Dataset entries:

-- ==== Sys2Proof/Machine/LoadStore.lean ====
section
/-! DEFINITION. Load and store instructions (spec 40_load_store.md R200-R222). -/

namespace Sys2Proof.Machine

/-- Load a word result and set CC3 CC4 from its sign. -/
def State.loadResult (s : State) (r : RegNum) (v : Word) : State :=
  (s.setReg r v).setCC34 (ccSign v)

/-- Load a word result with its overflow in CC2, then the overflow trap (R207, R208, D20). -/
def State.loadResultOv (s : State) (r : RegNum) (v : Word) (ov : Bool) : State :=
  ((s.setReg r v).setCC234 ov (ccSign v)).overflowTrap ov

/-- As `State.loadResultOv` for a doubleword (R209, R210). -/
def State.loadPairOv (s : State) (r : RegNum) (v : Double) (ov : Bool) : State :=
  ((s.setPair r v).setCC234 ov (ccSign v)).overflowTrap ov

/-- LI (R200). -/
def execLi (r : RegNum) (v : BitVec 20) (s : State) : Out :=
  .next (s.loadResult r (immediate v))

/-- LB (R201): the byte is unsigned. -/
def execLb (r : RegNum) (a : AddrField) (s : State) : Out :=
  withByte s a fun b s => .next (s.loadResult r (b.setWidth 32))

/-- LH (R202). -/
def execLh (r : RegNum) (a : AddrField) (s : State) : Out :=
  withHalf s a fun h s => .next (s.loadResult r (h.signExtend 32))

/-- LW (R203). -/
def execLw (r : RegNum) (a : AddrField) (s : State) : Out :=
  withWord s a fun w s => .next (s.loadResult r w)

/-- LD (R204): CC from all 64 bits. -/
def execLd (r : RegNum) (a : AddrField) (s : State) : Out :=
  withDouble s a fun d s => .next ((s.setPair r d).setCC34 (ccSign d))

/-- LCH (R205). -/
def execLch (r : RegNum) (a : AddrField) (s : State) : Out :=
  withHalf s a fun h s => .next (s.loadResult r (-(h.signExtend 32)))

/-- The absolute value modulo 2^N of R206, R208 and R210. -/
def absN {n : Nat} (v : BitVec n) : BitVec n := if v.msb then -v else v

/-- LAH (R206). -/
def execLah (r : RegNum) (a : AddrField) (s : State) : Out :=
  withHalf s a fun h s => .next (s.loadResult r (absN (h.signExtend 32)))

/-- LCW (R207). -/
def execLcw (r : RegNum) (a : AddrField) (s : State) : Out :=
  withWord s a fun w s => .next (s.loadResultOv r (-w) (w == 0x80000000#32))

/-- LAW (R208). -/
def execLaw (r : RegNum) (a : AddrField) (s : State) : Out :=
  withWord s a fun w s => .next (s.loadResultOv r (absN w) (w == 0x80000000#32))

/-- LCD (R209). -/
def execLcd (r : RegNum) (a : AddrField) (s : State) : Out :=
  withDouble s a fun d s => .next (s.loadPairOv r (-d) (d == 0x8000000000000000#64))

/-- LAD (R210). -/
def execLad (r : RegNum) (a : AddrField) (s : State) : Out :=
  withDouble s a fun d s => .next (s.loadPairOv r (absN d) (d == 0x8000000000000000#64))

/-- The bits of `new` where the mask is 1 and of `old` elsewhere (R211, R219). -/
def select (mask new old : Word) : Word := (new &&& mask) ||| (old &&& ~~~mask)

/-- LS (R211): the mask is x[Ru1]. -/
def execLs (r : RegNum) (a : AddrField) (s : State) : Out :=
  withWord s a fun w s => .next (s.loadResult r (select (s.reg (ru1 r)) w (s.reg r)))

/-- Registers r to r + n - 1 (modulo 16) of an LM from `s` that trapped: each is as `t` has it, or, where the free values
`keep` say no, as it was in `s` (R212, D28). -/
def State.unloadWords (s : State) (keep : Nat → Bool) (r : RegNum) : Nat → State → State
  | 0, t => t
  | n + 1, t =>
    s.unloadWords keep r n (if keep n then t else t.setReg (r + BitVec.ofNat 4 n) (s.reg (r + BitVec.ofNat 4 n)))

/-- LM (R212). Where it traps, each register loaded before holds the value that the same LM would have given it, or its
old one, as a free value says (D28, notes/assumptions/16.md). -/
def execLm (r : RegNum) (a : AddrField) (s : State) : Out :=
  orTrap (s.effWord a) fun ea s =>
    match loadWords (ccCount s.psd.cc) r ea s with
    | .ok _ t => .next t
    | .trap x t =>
      .next ((s.unloadWords (Config.partialKept t.freeCount) r (ccCount s.psd.cc) t.draw).raise x)

/-- The CC and floating-mode part of LCF and LCFI (R213, R214): R bit 10 (value 2) loads CC from bits 0-3 of the byte,
R bit 11 (value 1) loads FS FZ FN from bits 5-7. -/
def State.loadControls (s : State) (r : RegNum) (b : Byte) : State :=
  { s with psd :=
      { s.psd with
        cc := if r[1] then b.extractLsb' 4 4 else s.psd.cc
        fs := if r[0] then b[2] else s.psd.fs
        fz := if r[0] then b[1] else s.psd.fz
        fn := if r[0] then b[0] else s.psd.fn } }

/-- LCF (R213). -/
def execLcf (r : RegNum) (a : AddrField) (s : State) : Out :=
  withByte s a fun b s => .next (s.loadControls r b)

/-- LCFI (R214): the byte is instruction bits 24-31. -/
def execLcfi (r : RegNum) (v : BitVec 20) (s : State) : Out :=
  .next (s.loadControls r (v.extractLsb' 0 8))

/-- STB (R215). -/
def execStb (r : RegNum) (a : AddrField) (s : State) : Out :=
  orTrap (s.effByte a) fun ea s =>
    orTrap (s.writeByte ea ((s.reg r).extractLsb' 0 8)) fun _ s => .next s

/-- STH (R216): CC2 says that the register, after the store, does not fit a signed halfword, if `STH_SETS_CC2`. -/
def execSth (r : RegNum) (a : AddrField) (s : State) : Out :=
  orTrap (s.effHalf a) fun ea s =>
    orTrap (s.writeHalf ea ((s.reg r).extractLsb' 0 16)) fun _ s =>
      .next (if s.config.sthSetsCC2 then
          s.setCC2 (s.reg r != ((s.reg r).extractLsb' 0 16).signExtend 32)
        else s)

/-- STW (R217). -/
def execStw (r : RegNum) (a : AddrField) (s : State) : Out :=
  orTrap (s.effWord a) fun ea s =>
    orTrap (s.writeWord ea (s.reg r)) fun _ s => .next s

/-- STD (R218): an odd R stores x[R] in both words. -/
def execStd (r : RegNum) (a : AddrField) (s : State) : Out :=
  orTrap (s.effDouble a) fun ea s =>
    orTrap (s.writeDouble ea (s.pair r)) fun _ s => .next s

/-- STS (R219): a read, then a separate write (20_memory.md R93). -/
def execSts (r : RegNum) (a : AddrField) (s : State) : Out :=
  orTrap (s.effWord a) fun ea s =>
    orTrap (s.readWord ea .read) fun old s =>
      orTrap (s.writeWord ea (select (s.reg (ru1 r)) (s.reg r) old)) fun _ s => .next s

/-- Store `n` registers r, r + 1, … (modulo 16) from `ea` on, in order (R220); `keep k` says whether word k, counted
from the given one, is stored. The values are those of `all`, in which every word is stored: word k is what it would be if
all before it were, for a store may go to a register. -/
def storeWords (keep : Nat → Bool) : Nat → Nat → RegNum → WordAddr → State → State → Res Unit
  | 0, _, _, _, _, s => .ok () s
  | n + 1, k, r, ea, all, s =>
    (s.access ea .write fun t p => .ok p (if keep k then t.storeWord p (all.reg r) else t)).andThen fun p t =>
      storeWords keep n (k + 1) (r + 1#4) (ea + 1#17) (all.storeWord p (all.reg r)) t

/-- STM (R220). Where it will trap, one free value is drawn first, and each word before the one that traps is stored or
left, as that value says (D28, notes/assumptions/16.md). -/
def execStm (r : RegNum) (a : AddrField) (s : State) : Out :=
  orTrap (s.effWord a) fun ea s =>
    let n := ccCount s.psd.cc
    if (s.faultWords .write n ea).isNone then orTrap (storeWords (fun _ => true) n 0 r ea s s) fun _ s => .next s
    else orTrap (storeWords (Config.partialKept s.freeCount) n 0 r ea s s.draw) fun _ s => .next s

/-- The byte STCF stores (R221): CC, 0, FS FZ FN. -/
def Psd.controlByte (p : Psd) : Byte :=
  p.cc ++ 0#1 ++ BitVec.ofBool p.fs ++ BitVec.ofBool p.fz ++ BitVec.ofBool p.fn

/-- STCF (R221): the R field is ignored. -/
def execStcf (_r : RegNum) (a : AddrField) (s : State) : Out :=
  orTrap (s.effByte a) fun ea s =>
    orTrap (s.writeByte ea s.psd.controlByte) fun _ s => .next s

/-- XW (R222): one atomic swap, checked as a write. -/
def execXw (r : RegNum) (a : AddrField) (s : State) : Out :=
  orTrap (s.effWord a) fun ea s =>
    orTrap (s.exchangeWord ea (s.reg r)) fun old s => .next (s.loadResult r old)

end Sys2Proof.Machine
end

▶ _EXERCISE DETAILS_:
Out of the data above, transcribe exactly and only the lines starting with the line that has "then -v else v" and going on through the line that has "is x[Ru1]. -/", both included.

▶ _COMPLETED EXERCISE_:
def absN {n : Nat} (v : BitVec n) : BitVec n := if v.msb then -v else v

/-- LAH (R206). -/
def execLah (r : RegNum) (a : AddrField) (s : State) : Out :=
  withHalf s a fun h s => .next (s.loadResult r (absN (h.signExtend 32)))

/-- LCW (R207). -/
def execLcw (r : RegNum) (a : AddrField) (s : State) : Out :=
  withWord s a fun w s => .next (s.loadResultOv r (-w) (w == 0x80000000#32))

/-- LAW (R208). -/
def execLaw (r : RegNum) (a : AddrField) (s : State) : Out :=
  withWord s a fun w s => .next (s.loadResultOv r (absN w) (w == 0x80000000#32))

/-- LCD (R209). -/
def execLcd (r : RegNum) (a : AddrField) (s : State) : Out :=
  withDouble s a fun d s => .next (s.loadPairOv r (-d) (d == 0x8000000000000000#64))

/-- LAD (R210). -/
def execLad (r : RegNum) (a : AddrField) (s : State) : Out :=
  withDouble s a fun d s => .next (s.loadPairOv r (absN d) (d == 0x8000000000000000#64))

/-- The bits of `new` where the mask is 1 and of `old` elsewhere (R211, R219). -/
def select (mask new old : Word) : Word := (new &&& mask) ||| (old &&& ~~~mask)

/-- LS (R211): the mask is x[Ru1]. -/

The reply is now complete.